§ Items from a dataset
>>>
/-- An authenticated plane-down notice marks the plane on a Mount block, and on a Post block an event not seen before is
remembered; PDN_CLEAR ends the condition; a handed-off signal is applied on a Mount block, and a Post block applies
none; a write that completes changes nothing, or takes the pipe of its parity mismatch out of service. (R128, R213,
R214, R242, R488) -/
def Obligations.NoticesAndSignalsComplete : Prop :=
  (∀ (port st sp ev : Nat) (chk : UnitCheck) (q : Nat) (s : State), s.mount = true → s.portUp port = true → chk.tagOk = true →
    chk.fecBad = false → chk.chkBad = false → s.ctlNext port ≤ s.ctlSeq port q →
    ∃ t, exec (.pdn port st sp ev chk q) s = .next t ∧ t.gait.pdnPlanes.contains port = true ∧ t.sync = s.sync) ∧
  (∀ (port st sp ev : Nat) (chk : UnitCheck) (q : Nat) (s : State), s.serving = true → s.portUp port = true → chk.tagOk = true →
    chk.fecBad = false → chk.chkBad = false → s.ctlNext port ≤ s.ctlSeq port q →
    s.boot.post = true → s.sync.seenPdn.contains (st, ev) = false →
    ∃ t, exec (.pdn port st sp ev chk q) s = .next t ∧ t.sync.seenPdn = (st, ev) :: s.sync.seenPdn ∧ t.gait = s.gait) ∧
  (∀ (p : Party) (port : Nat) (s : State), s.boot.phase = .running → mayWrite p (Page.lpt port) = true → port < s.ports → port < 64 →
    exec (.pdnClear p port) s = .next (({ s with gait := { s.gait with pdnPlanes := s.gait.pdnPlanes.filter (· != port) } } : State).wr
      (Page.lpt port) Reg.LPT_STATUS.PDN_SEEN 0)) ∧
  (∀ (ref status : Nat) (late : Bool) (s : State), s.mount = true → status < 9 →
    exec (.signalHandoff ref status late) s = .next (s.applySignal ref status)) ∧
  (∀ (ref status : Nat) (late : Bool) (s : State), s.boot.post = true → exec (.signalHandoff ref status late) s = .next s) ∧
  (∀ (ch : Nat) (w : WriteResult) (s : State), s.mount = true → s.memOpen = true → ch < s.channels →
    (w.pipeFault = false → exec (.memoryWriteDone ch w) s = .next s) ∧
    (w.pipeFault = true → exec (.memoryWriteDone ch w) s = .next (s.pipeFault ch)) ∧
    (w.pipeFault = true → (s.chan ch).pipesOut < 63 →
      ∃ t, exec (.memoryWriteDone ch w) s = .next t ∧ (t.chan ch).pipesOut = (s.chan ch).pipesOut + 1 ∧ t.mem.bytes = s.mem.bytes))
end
<<<
>>>
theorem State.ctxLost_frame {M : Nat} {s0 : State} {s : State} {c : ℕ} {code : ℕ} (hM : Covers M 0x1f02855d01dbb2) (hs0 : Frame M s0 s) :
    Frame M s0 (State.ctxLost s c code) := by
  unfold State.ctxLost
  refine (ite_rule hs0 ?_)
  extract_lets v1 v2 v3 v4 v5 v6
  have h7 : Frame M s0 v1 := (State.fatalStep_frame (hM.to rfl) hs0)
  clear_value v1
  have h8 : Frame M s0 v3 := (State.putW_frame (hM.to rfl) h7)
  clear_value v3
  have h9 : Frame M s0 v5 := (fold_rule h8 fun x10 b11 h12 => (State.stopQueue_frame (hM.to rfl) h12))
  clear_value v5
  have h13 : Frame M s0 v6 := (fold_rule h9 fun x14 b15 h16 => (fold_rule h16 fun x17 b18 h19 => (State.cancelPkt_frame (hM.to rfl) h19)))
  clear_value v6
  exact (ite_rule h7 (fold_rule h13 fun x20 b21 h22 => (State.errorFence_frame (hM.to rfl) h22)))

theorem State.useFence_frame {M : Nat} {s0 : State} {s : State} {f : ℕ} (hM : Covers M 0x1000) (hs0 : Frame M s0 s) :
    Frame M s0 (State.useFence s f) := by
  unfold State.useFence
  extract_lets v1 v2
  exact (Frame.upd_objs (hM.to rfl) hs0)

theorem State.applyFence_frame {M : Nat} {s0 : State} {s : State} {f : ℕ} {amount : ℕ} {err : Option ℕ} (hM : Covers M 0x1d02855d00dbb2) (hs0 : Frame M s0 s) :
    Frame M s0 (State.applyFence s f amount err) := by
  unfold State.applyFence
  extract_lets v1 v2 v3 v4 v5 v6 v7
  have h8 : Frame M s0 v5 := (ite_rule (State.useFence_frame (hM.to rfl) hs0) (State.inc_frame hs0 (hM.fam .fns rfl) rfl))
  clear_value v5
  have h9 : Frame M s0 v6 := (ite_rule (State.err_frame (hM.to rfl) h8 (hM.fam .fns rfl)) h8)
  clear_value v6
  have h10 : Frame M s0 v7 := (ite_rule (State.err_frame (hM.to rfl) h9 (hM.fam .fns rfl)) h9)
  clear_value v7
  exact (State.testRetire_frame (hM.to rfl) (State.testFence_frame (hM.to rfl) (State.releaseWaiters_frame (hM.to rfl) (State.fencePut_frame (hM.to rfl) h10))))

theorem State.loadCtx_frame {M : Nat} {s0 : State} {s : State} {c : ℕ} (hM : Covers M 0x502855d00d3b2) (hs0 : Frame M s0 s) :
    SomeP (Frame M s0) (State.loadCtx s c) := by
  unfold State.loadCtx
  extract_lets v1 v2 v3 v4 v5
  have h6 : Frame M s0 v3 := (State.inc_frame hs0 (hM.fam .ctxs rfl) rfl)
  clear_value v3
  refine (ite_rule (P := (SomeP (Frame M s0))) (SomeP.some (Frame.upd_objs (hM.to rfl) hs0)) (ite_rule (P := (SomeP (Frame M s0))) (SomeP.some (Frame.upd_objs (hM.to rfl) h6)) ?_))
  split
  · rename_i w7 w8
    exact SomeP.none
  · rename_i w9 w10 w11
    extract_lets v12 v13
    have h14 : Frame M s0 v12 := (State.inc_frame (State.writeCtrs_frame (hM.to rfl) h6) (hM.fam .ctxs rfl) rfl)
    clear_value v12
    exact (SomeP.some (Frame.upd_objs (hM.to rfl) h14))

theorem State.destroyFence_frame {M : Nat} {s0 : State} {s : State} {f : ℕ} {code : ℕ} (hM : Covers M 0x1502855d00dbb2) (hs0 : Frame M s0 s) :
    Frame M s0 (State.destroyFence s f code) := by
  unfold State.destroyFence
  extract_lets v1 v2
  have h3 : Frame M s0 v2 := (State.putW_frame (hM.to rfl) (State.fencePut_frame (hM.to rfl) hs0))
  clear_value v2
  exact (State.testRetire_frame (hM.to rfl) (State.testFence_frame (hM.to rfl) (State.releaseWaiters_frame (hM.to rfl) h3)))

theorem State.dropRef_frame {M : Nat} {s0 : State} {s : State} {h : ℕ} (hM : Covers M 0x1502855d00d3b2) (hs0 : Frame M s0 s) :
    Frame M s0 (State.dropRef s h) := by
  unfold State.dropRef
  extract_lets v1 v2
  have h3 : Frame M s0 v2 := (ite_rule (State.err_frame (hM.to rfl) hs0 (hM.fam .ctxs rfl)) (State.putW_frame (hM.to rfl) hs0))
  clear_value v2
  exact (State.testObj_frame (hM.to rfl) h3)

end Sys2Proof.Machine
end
<<<
Extract every line from the records above that contains the word "signalHandoff".

§ Output for this exercise
    exec (.signalHandoff ref status late) s = .next (s.applySignal ref status)) ∧
  (∀ (ref status : Nat) (late : Bool) (s : State), s.boot.post = true → exec (.signalHandoff ref status late) s = .next s) ∧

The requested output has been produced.